Mais cette fois à Venise, c'était différent. On en retire un sentiment étrange, mélange de contentement d'avoir surmonté l'épreuve et de mécontentement de s'être fait surprendre. Heureux de s'en tirer sans bobo et de voir que tout l'équipage a été à la hauteur et frisson en pensant à d'autres issues possibles de cette aventure.

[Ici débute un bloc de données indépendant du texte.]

/-- COPY_COMPLETE: the oldest issue of an entry that is not done ends once its reads have come and its writes are
observable; one whose walks wait goes on with them while its partition's entries issue. -/
def execCopyComplete (part idx : Nat) (s : State) : Host.Outcome State Fault Refusal :=
  match s.copies.find? (fun y => decide (y.part = part) && decide (y.idx = idx) && !y.done && y.fault.isNone) with
  | some x =>
    if x.walking then .next (if s.copiesRun part && !(s.torn x.tenant) then s.copyWalk x else s)
    else if x.pieces.isEmpty then .next (s.copyEnd x)
    else if s.copyReady x then .next (s.copyMove x)
    else .next (((s.openReads x.who (x.entry.te / 4) 1 (x.tenant + 1) x.reads).openWrites x.who (x.entry.te / 4) 1 (x.tenant + 1)
      x.writes).payFor x.who (x.entry.te / 4) (s.copyLines x))
  | none => .next s

/-! ### QUIET (R37, R44) -/

/-- A TE at the start of QUIET: its leg abandoned; legs of its plan that never started end the same way. -/
def State.quietTe (s : State) (k : Nat) : State :=
  let s1 := (s.tez k).plan.foldl (fun s x => ((s.clearTE k).startLeg k x)) s
  let s2 := (s1.clearTE k)
  s2.setTe k { s2.tez k with plan := [], wsb := [], stream := [], ahead := [] }

/-- QUIET_START. -/
def State.quietStart (s : State) : State :=
  let off := s.rf R.sailPeriod F.sailPeriod_PERIOD - s.rf R.sailPeriod F.sailPeriod_QUIET
  let s1 := ((s.enter .run off 2).cleanNow).enter .quiet off 3
  let s2 := s1.each (s1.te.map (·.1)) State.quietTe
  (s2.setRings { s2.rings with grants := [] }).showPool

def execQuietStart (s : State) : Host.Outcome State Fault Refusal := s.after .run State.quietStart

/-! ### The boundary (R23, R25, R26, R29, R39) -/

/-- A partition's TEs have transfers outstanding that legs of this sailing began (R39). -/
def State.undrained (s : State) (p : Nat) : Bool :=
  (s.tesOf p).any (fun k =>
    s.heap.remWrites.any (fun w => decide (w.who.take 2 = [2, k]) && decide (w.sail = s.sail)) ||
      ((s.tez k).tail ++ (match (s.tez k).run with
        | some r => r.movs
        | none => [])).any (fun m => decide (m.sail = s.sail)))

/-- R39 for one partition. -/
def State.drainCheck (s : State) (p : Nat) : State :=
  if s.undrained p then
    ((s.voidPart p 0x41 0x01 0 p none none).rset R.sailEvent F.sailEvent_QUIET_DRAIN 1).radd R.sailOvrCnt F.sailOvrCnt_DRAIN 1
  else s

/-- COPY entries of the closing sailing that are not done are late, and those whose walks still wait are dropped; what ended is kept
for a sailing more, while a repeat may call for its step again (R54). -/
def State.copiesClose (s : State) : State :=
  let late := s.copies.filter (fun c => !c.done && c.fault.isNone && decide (s.timetableSail c.part + c.entry.lead = c.target))
  let s1 := late.foldl (fun s c => s.raddOpen (R.tilePfCnt (c.entry.te / 4)) F.tilePfCnt_LATE 1) s
  { s1 with copies := s1.copies.filter (fun c => !c.walking &&
      (decide (s1.timetableSail c.part ≤ c.target + 1) || (!c.done && c.fault.isNone))) }

/-- END of the ferry of the sailing that closed (R535). -/
def State.ferryEnd (s : State) : State :=
  let s1 := if s.twin.out.isEmpty then s
    else match (s.partRecs.map (·.part)).find? (fun p => s.twinPart p = 2) with
      | some p => s.ferry 10 p (s.sailNo p) (leBytes 4 (s.twin.out.length + 1) ++ leBytes 8 (s.twin.bytes + 28))
      | none => s
  { s1 with twin := { s1.twin with out := [], bytes := 0, hold := false } }

/-- The end of the closing sailing: what it comes to for each partition, and its lists. -/
def State.closeSail (s : State) : State :=
  let ps := s.partRecs.map (·.part)
  let s1 := ((s.each ps State.drainCheck).copiesClose).each ps State.decidePart
  let s2 := ({ s1 with endedPrev := s1.ended, ended := [], bars := [] } : State).voidLegs.moversKeep.capsClose
  let s3 := s2.each ps (fun s p => s.setPart p { s.part p with switched := false })
  { s3 with slips := s3.slips.map (fun x => (x.1, { x.2 with retrains := 0 })), fab := { s3.fab with retrains := [] } }

/-- A ferry's run ends with the sailing; partitions that ferries run count on only when the next ferry is run (R537). -/
def State.ferryRan (s : State) : State :=
  let s1 : State := { s with twin := { s.twin with running := none } }
  let ps := (s1.partRecs.map (·.part)).filter s1.shadowed
  { s1 with twin := { s1.twin with base := ps.foldl (fun m p => mput m p (mgetD m p 0 + 1)) s1.twin.base } }

/-- The new sailing begins: SAIL_NUM, the count, the phase. -/
def State.openSail (s : State) : State :=
  let t := s.time
  ({ s with time := { t with
      total := t.total + (s.rf R.sailPeriod F.sailPeriod_PERIOD - t.tclk), tclk := 0, stage := .boundary,
      lateRun := if t.late then t.lateRun + 1 else 0, late := false } } : State).rset R.sailNum F.sailNum_NUM ((s.sail + 1) % 2 ^ 64)

/-- The boundary but for what the host had stalled: rails and tiles are the energy meters' readings, badMeter a meter that
fails its check, lateNs the latest arrival at a leaf. -/
def State.boundary (s : State) (lateNs : Nat) (rails tiles : List Nat) (badMeter : Bool) : State :=
  let s1 := s.closeSail.fqEdge.ferryEnd.ferryRan.openSail.captureDoorbells
  let s2 := (s1.rset R.sailStatus F.sailStatus_PHASE 0).showSlot
  let s3 := if lateNs > 40 then s2.lateBoundary else s2
  ((s3.closeEnergy rails tiles badMeter).sweepsEnd.qosWipe).qosSnapshot s.sail

/-- With no command waiting, one cycle of TCLK passes where the time base runs and the sailing is not over (R22, R25). -/
def State.idleTick (s : State) : State :=
  if s.rf R.sailStatus F.sailStatus_TB_RUN = 1 ∧ s.time.tclk < s.rf R.sailPeriod F.sailPeriod_PERIOD then
    { s with time := { s.time with tclk := s.time.tclk + 1, total := s.time.total + 1 } }
  else s

end Sys2Proof.Machine
end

Au final, il nous reste un arrière goût amère de cette navigation éprouvante et dénuée de plaisir. Ce jour là, on a découvert et atteint notre limite. Celle que l'on se gardera bien de ne jamais franchir en équipage familial.

Que faut-il retenir de cette journée ? Pas mal de choses :

  • Depuis ce jour, j'ai toujours 2 cirés (vestes et pantalons) dans le bateau.
  • Lorsque le vent fort menace, j'affale préventivement le gennaker
  • même s'il n'a jamais flambé ni cassé, le mât des Astus 20.1 construits depuis sont d'une section supérieure, plus rigide
  • 2 ris dans la grand-voile ne sont pas un luxe
  • idem pour les poignées de rouf qui permettent de sécuriser les déplacements vers l'étrave

L'année d'avant, nous randonnions sur un bateau sans cabine... S'il avait fallu essuyer un tel orage en mer, je ne sais pas comment j'aurais géré la situation avec les enfants dans les pattes. Il y avait de quoi les effrayer, voir les dégoûter de la voile, pendant un bon bout de temps.

On s'est frotté à d'autres coups de vent depuis cette aventure (à croire que le réchauffement climatique et autres dérèglements météorologiques s'acharnent aussi sur les randonneurs nautiques...). Circonstances différentes, gestion différente, ça s'est à chaque fois passé en douceur. Faut croire que l'expérience accumulée finit par porter ses fruits.